» **DESCRIPTION OF THE TASK**:
When the line containing "theorem Kept.zeroiseKeys (h" is found in the data below, copy it and each line after it through the line containing "unfold State.cancelSealed", exactly and with no others.
───── EXTRACTED MATERIAL ─────
theorem OutKept.execPowerOn (h : Kept r s) (loose : r.stays = false) : OutKept r (execPowerOn s) := by
  unfold Machine.execPowerOn
  exact .next ((h.cold loose).boot)

theorem OutKept.execReset (h : Kept r s) (loose : r.stays = false) : OutKept r (execReset s) := by
  unfold Machine.execReset
  exact .next (.ite ((((h.updated loose).boot).withBezel).finishUpdate) (((h.cold loose).boot).withBezel))

theorem OutKept.execPowerOff (h : Kept r s) (loose : r.stays = false) : OutKept r (execPowerOff s) := by
  unfold Machine.execPowerOff
  exact .next ((h.cold loose).withBezel)

theorem Kept.trip (h : Kept r s) (loose : r.stays = false) : Kept r s.trip := by
  unfold State.trip
  exact ((h.cold loose).withBezel).fields

theorem OutKept.execPowerMeasure (h : Kept r s) (loose : r.stays = false) : OutKept r (execPowerMeasure s) := by
  unfold Machine.execPowerMeasure
  exact .next (.ite (h.trip loose) h.withBezel)

theorem OutKept.execThermalTrip (h : Kept r s) (loose : r.stays = false) : OutKept r (execThermalTrip s) := by
  unfold Machine.execThermalTrip
  exact .next (h.trip loose)

theorem OutKept.execDieRetentionEntry (h : Kept r s) : OutKept r (execDieRetentionEntry s) := by
  unfold Machine.execDieRetentionEntry
  exact .next (.ite h.setDie h)

theorem OutKept.execDieRetentionExit (h : Kept r s) : OutKept r (execDieRetentionExit s) := by
  unfold Machine.execDieRetentionExit
  exact .next h.setDie

theorem Kept.zeroiseKeys (h : Kept r s) : Kept r s.zeroiseKeys := by
  unfold State.zeroiseKeys
  exact .fields (.foldl (fun _ _ k => k.killKey) h)

theorem Kept.cancelSealed (h : Kept r s) : Kept r s.cancelSealed := by
  unfold State.cancelSealed
  exact .ite h (.foldl (fun _ _ k => k.cancelJobFor) h)

theorem Kept.raiseAlarm (h : Kept r s) : Kept r s.raiseAlarm := by
  unfold State.raiseAlarm
  exact .cancelSealed (.foldl (fun _ _ k => k.latchCore) h.zeroiseKeys.withBezel)

theorem OutKept.execAlarm (h : Kept r s) : OutKept r (execAlarm s) := by
  unfold Machine.execAlarm
  exact .next h.raiseAlarm

/-! ### The SPDM responder -/

theorem Kept.withSpdm {f : Spdm → Spdm} (h : Kept r s) : Kept r (s.withSpdm f) := by
  unfold State.withSpdm
  exact h.fields

theorem Kept.sendResponse (h : Kept r s) : Kept r s.sendResponse := by
  unfold State.sendResponse
  exact .ite h.withSpdm h

theorem Kept.deliverRequest {req : List Byte} (h : Kept r s) : Kept r (s.deliverRequest req) := by
  unfold State.deliverRequest
  exact h.store.storeNum.storeNum.withSpdm

theorem Kept.respond {bs : List Byte} (h : Kept r s) : Kept r (s.respond bs) := by
  unfold State.respond
  exact h.store.storeNum.storeNum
─────
» **OUTPUT BELOW**:
theorem Kept.zeroiseKeys (h : Kept r s) : Kept r s.zeroiseKeys := by
  unfold State.zeroiseKeys
  exact .fields (.foldl (fun _ _ k => k.killKey) h)

theorem Kept.cancelSealed (h : Kept r s) : Kept r s.cancelSealed := by
  unfold State.cancelSealed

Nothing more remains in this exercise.